Directions for this task:
Repeat exactly the lines of the entries below from the one with "structure Sch where" through the one with "of precedence (R229)", both ends included, and nothing else.

Source material:
/-- A loaded step program: its header (R198) and what the scheduler remembers of it. -/
structure Prog where
  id        : Nat
  kind      : Nat
  kvFormat  : Nat
  u         : Nat
  dieTiles  : List Nat          -- program tiles on die 0, 1, 2, 3
  members   : Nat
  tag       : Bytes
  slots     : Nat
  ctxMax    : Nat
  chunk     : Nat
  ride      : Nat
  backfill  : Nat
  compute   : Nat
  exch      : Nat
  sedge     : Nat
  stackSet    : List Nat          -- stacks the program names (its Sedge command list sections)
  select    : SMap (List Nat)   -- selection table entries by stack, one per layer (R254, R260)
  seqs      : SMap (List SedgeSeq) := []   -- static sequences by stack (R254)
  barred    : Bool := false     -- no longer selected after a fault (R202)
  overruns  : Nat := 0          -- consecutive steps with a time overrun (R202)
  overran   : Bool := false     -- a time overrun fell in this step
  unload    : Bool := false     -- unloaded in the next row 12 (R200)
  digest    : Bytes := []
  deriving DecidableEq, Repr

/-- Residency of a model or adapter on a partition (R223). An entry absent from the table is ABSENT. -/
structure Residency where
  part     : Nat
  adapter  : Bool
  id       : Nat
  resident : Bool := false      -- false = LOADING
  pinned   : Bool := false
  loaded   : Bool := false      -- a finished load, RESIDENT in the next row 12
  lost     : Bool := false      -- becomes ABSENT in the next row 7 (R293, R317)
  lastSel  : Nat := 0           -- step in which it was last selected
  size     : Nat := 0           -- bytes
  deriving DecidableEq, Repr

/-- An eviction waiting for row 7 (R224): the victims, and the load they make room for, if any. -/
structure EvictCmd where
  part    : Nat
  victims : List (Bool × Nat)
  load    : Option (Bool × Nat) := none
  deriving DecidableEq, Repr

/-- A Bid received (R206). -/
structure BidRec where
  step : Nat
  dev  : Nat
  part : Nat
  dst  : Nat           -- partition the Bid was sent to
  count : Nat
  ctx  : Nat
  model : Nat
  deriving DecidableEq, Repr

/-- An Offer received by a cache partition (R218). -/
structure OfferRec where
  step : Nat
  dev  : Nat
  part : Nat
  dst  : Nat
  room : Nat
  model : Nat
  deriving DecidableEq, Repr

/-- A stack time slice in force (R226). -/
structure Slice where
  start : Nat
  len   : Nat
  part  : Nat
  deriving DecidableEq, Repr

/-- An overrun of a partition on a stack (R228): its ticks with those still owed before it, and the slice it follows. -/
structure Debt where
  ticks : Nat
  owed  : Nat          -- ticks of earlier overruns still owed at its slice's end
  step  : Nat
  ends  : Nat          -- offset at which the slice ended
  deriving DecidableEq, Repr

/-- An accounting entry (R230). -/
structure AcctEnt where
  tenant    : Nat
  ride      : Bool := false
  admitted  : Nat := 0
  completed : Nat := 0
  cancelled : Nat := 0
  failedOver : Nat := 0
  deriving DecidableEq, Repr

/-- What a partition runs in the current step (R207–R215). -/
structure Sel where
  part   : Nat
  prog   : Nat                     -- program table index
  bound  : List (Nat × Nat) := []  -- bound requests: (RTE index, prompt tokens; 0 in a generation slot)
  ride   : List (Nat × Nat) := []  -- ride-along rows: (RTE index, tokens)
  back   : List (Nat × Nat) := []  -- backfill rows
  forced : Bool := false
  voided : Bool := false           -- the step is void for it (R203)
  ran    : Bool := false           -- its barrier has been passed
  barred : List Nat := []          -- RIDs of requests that sample no token in this step (R259)
  asked  : List (Nat × Nat × Nat) := []   -- Attend items without a Result item yet: RID, LAYER, POSITION (R259)
  deriving DecidableEq, Repr

/-- The scheduler block. -/
structure Sch where
  models   : SMap ModelEnt := []
  adapters : SMap AdapterEnt := []
  progs    : SMap Prog := []
  res      : List Residency := []
  evicts   : List EvictCmd := []
  bids     : List BidRec := []
  offers   : List OfferRec := []
  voids    : List (Nat × Nat × Nat) := []   -- Voids received: step, device, partition
  slices   : SMap Slice := []               -- by 8 × stack + entry
  debts    : SMap Debt := []                -- overruns still to be deducted, by 8 × stack + partition (R228)
  moved    : SMap (Nat × Nat) := []         -- slices moved later by a breach of the guard: step and ticks, by 8 × stack + entry (R228)
  acct     : SMap AcctEnt := []
  sels     : List Sel := []
  room     : SMap Nat := []                 -- windows with spare slots, by partition (R218)
  rot      : Nat := 0                       -- position of every rotating order of precedence (R229)
  pinRefused : List Nat := []               -- RTE indices that R84 has left unbound in this step
  loads    : List (Nat × Bool × Nat) := []  -- bundle loads in progress: partition, adapter, ID
  resNamed : Option (Nat × Bool × Nat) := none  -- entry that SCH_RES_STAT.STATE shows: partition, adapter, ID
  deriving DecidableEq, Repr

/-! ## Sedge groups (08) -/

/-- A partial triple (m, l, o) of one query head (R262), FP32. -/
structure Triple where
  m : Nat
  l : Nat
  o : List Nat
  deriving DecidableEq, Repr

/-- What the merge unit of a stack holds under one TAG. -/
inductive Partial where
  | minmax (hi lo : List Nat)          -- SUMMARISE: element-wise maximum and minimum, FP32
  | attn (heads : List Triple)         -- ATTEND: one triple per query head
  | dots (rows : List (List Nat))      -- MATVEC: FP32 dot products, per row and vector
  deriving DecidableEq, Repr

/-- A segment running in a bank (R252, R266). -/
structure Segment where
  partition : Nat
  fromTile  : Option Nat := none    -- physical tile of a static sequence
  clocks    : Nat := 0
  units     : Nat := 0              -- operand store units it holds
  ends      : Nat := 0              -- offset at which its slice ends; 0 where no slice bounds it (R226)
  began     : Nat := 0              -- offset at which it began
  oldOpnd   : List Host.Cell := []  -- operand store bytes that it has changed, as they were (R266)
  oldTags   : SMap (Option Partial) := []   -- what the merge unit held under the TAGs that it has merged into
  deriving DecidableEq, Repr

/-- The Sedge group of a stack (R237). -/
structure Sdg where
  opnd    : List Host.Cell := []       -- the 2 MiB operand store
  merge   : SMap Partial := []         -- merge unit, by TAG
  credit  : SMap Int := []             -- refresh credit, by 128 × die + bank; unlisted = 0 (R264)
  running : SMap Segment := []         -- running segments, by bank
  scrub   : SMap Nat := []             -- refreshes of the current scrub pass, by bank (R292)
  deriving DecidableEq, Repr

/-! ## Memory tiers (09) -/

/-- A placement descriptor (R284). -/
structure Desc where
  kind      : Nat
  tier      : Nat
  partition : Nat
  host      : Nat
  use       : Nat
  id        : Nat
  slotFirst : Nat
  slotLast  : Nat
  size      : Nat
  mask      : Nat
  deriving DecidableEq, Repr

/-- A migration in progress (R288). -/
structure Migration where
  desc   : Desc
  copied : List Nat := []
  dirty  : List Nat := []
  deriving DecidableEq, Repr

/-- Memory beside its bytes: placement, allocation, damage, logs and the stack interfaces. -/
structure Memu where
  descs    : SMap Desc := []                 -- by OBJECT; object 4,095 is the device's and implicit
  install  : Option (Nat × Desc) := none     -- an install still writing zero
  migs     : SMap Migration := []            -- by OBJECT
  pages    : SMap Nat := []                  -- page slots in use: page address → RID, or 2^64 + prefix table index
  allocs   : List (Nat × Nat × Nat × Nat) := []  -- request object pools: (OBJECT, unit, units, RID)
  damaged  : List Nat := []                  -- uncorrectable words, by physical address
  units    : SMap (List Nat) := []           -- damaged units of runtime data: first address → words not yet written anew (R293)
  sedgeW   : List Nat := []                  -- words whose LAST_WRITER is 1 (R267), by address
  errRing  : SMap Bytes := []                -- error records, by 16 × stack + entry (R294)
  remaps   : List (Nat × Nat) := []          -- remapped slots: old and new slot base address (R295)
  backs    : SMap Nat := []                  -- remapped slots of a returned half-bank, by old address: 0 to be copied back, 1 copied, 2 dirty (R504)
  misses   : SMap Nat := []                  -- successive missed polls, by stack (R291)
  retrain  : SMap Nat := []                  -- stacks in fault: retrain attempts made
  scrubbed : SMap (List Nat) := []           -- banks whose pass is complete, by stack
  deriving DecidableEq, Repr

/-! ## Transport (12) -/

/-- A member of a composition map: device, partition and role. -/
structure Member where
  dev    : Nat
  part   : Nat
  role   : Role
  serial : Nat := 0
  deriving DecidableEq, Repr

/-- A composition map (R389, R390). -/
structure CompMap where
  comp    : Nat
  epoch   : Nat
  step    : Nat                 -- EFFECTIVE_STEP
  plan    : Plan := ⟨2000000, 20000, 1500000, 1800000⟩
  members : List Member
  deriving DecidableEq, Repr

/-- A map proposal accepted here and waiting for its Votes or its step (R391–R393). -/
structure Proposal where
  map      : CompMap
  lapsed   : Bool := false            -- its Votes were not complete at the deadline
  complete : Bool := false            -- every device of the new map has voted to accept
  late     : Bool := false            -- a packet of a member carries its epoch: in force in the next row 4 (R393)
  digest   : Bytes := []
  deriving DecidableEq, Repr

/-- A message delivered to a unit and not yet taken: SERVICE, source and bytes. [log 60, DESIGN CHOICE] -/
structure Inbox where
  svc   : Nat
  src   : MsgSrc
  bytes : Bytes
  deriving DecidableEq, Repr

/-- States of a send context (R365). -/
inductive TxState where
  | reset | syncing | active | error
  deriving DecidableEq, Repr

/-- A message or memory operation that a send context holds: queued, being sent, or sent and not wholly acknowledged. -/
structure TxMsg where
  num     : Nat                     -- order in which the units handed them over
  op      : Nat := 1                -- 1 MSG; 6 LOAD; 8 STORE (R360)
  svc     : Nat
  srcPart : Nat
  dstPart : Nat
  bytes   : Bytes
  base    : Option Nat := none      -- PSN of fragment 0, with its wraps
  sent    : Nat := 0                -- fragments numbered
  acked   : Nat := 0                -- fragments acknowledged
  skip    : Bool := false           -- abandoned or ended: its unsent PSNs go as SKIPs (R372)
  wait    : Bool := false           -- resent after the next Boundary window (R372)
  tile    : Nat := 0                -- tile that issued it (LOAD, STORE)
  deriving DecidableEq, Repr

/-- A numbered packet in the retransmit store: header, ciphertext and tag as first sent, LINK_SEQ zero (R367). PSNs are kept with
their wraps: the PSN on the wire is the value modulo 2^32. -/
structure TxPkt where
  psn     : Nat
  num     : Nat
  op      : Nat
  frame   : Bytes
  openKey : Bool := false           -- sent under the open key (R468)
  acked   : Bool := false           -- a LOAD acknowledged whose LOAD_RESP is awaited (R388)
  again   : Bool := false           -- a resend that waits for room (R402)
  deriving DecidableEq, Repr

/-- A send context (R365, R367, R371). -/
structure TxCtx where
  state    : TxState := .reset
  start    : Nat := 0
  session  : Nat := 0
  next     : Nat := 0               -- next PSN to number, with its wraps
  cum      : Nat := 0               -- highest CUM + 1 received
  msgs     : List TxMsg := []
  pkts     : List TxPkt := []
  expiries : Nat := 0               -- expiries since the last progress
  timeout  : Nat := 8000            -- current timeout, ns
  waiting  : Bool := false          -- a new packet waits for a full queue
  openSync : Bool := false          -- its SYNC went under the open key
  deriving DecidableEq, Repr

Written solution:
structure Sch where
  models   : SMap ModelEnt := []
  adapters : SMap AdapterEnt := []
  progs    : SMap Prog := []
  res      : List Residency := []
  evicts   : List EvictCmd := []
  bids     : List BidRec := []
  offers   : List OfferRec := []
  voids    : List (Nat × Nat × Nat) := []   -- Voids received: step, device, partition
  slices   : SMap Slice := []               -- by 8 × stack + entry
  debts    : SMap Debt := []                -- overruns still to be deducted, by 8 × stack + partition (R228)
  moved    : SMap (Nat × Nat) := []         -- slices moved later by a breach of the guard: step and ticks, by 8 × stack + entry (R228)
  acct     : SMap AcctEnt := []
  sels     : List Sel := []
  room     : SMap Nat := []                 -- windows with spare slots, by partition (R218)
  rot      : Nat := 0                       -- position of every rotating order of precedence (R229)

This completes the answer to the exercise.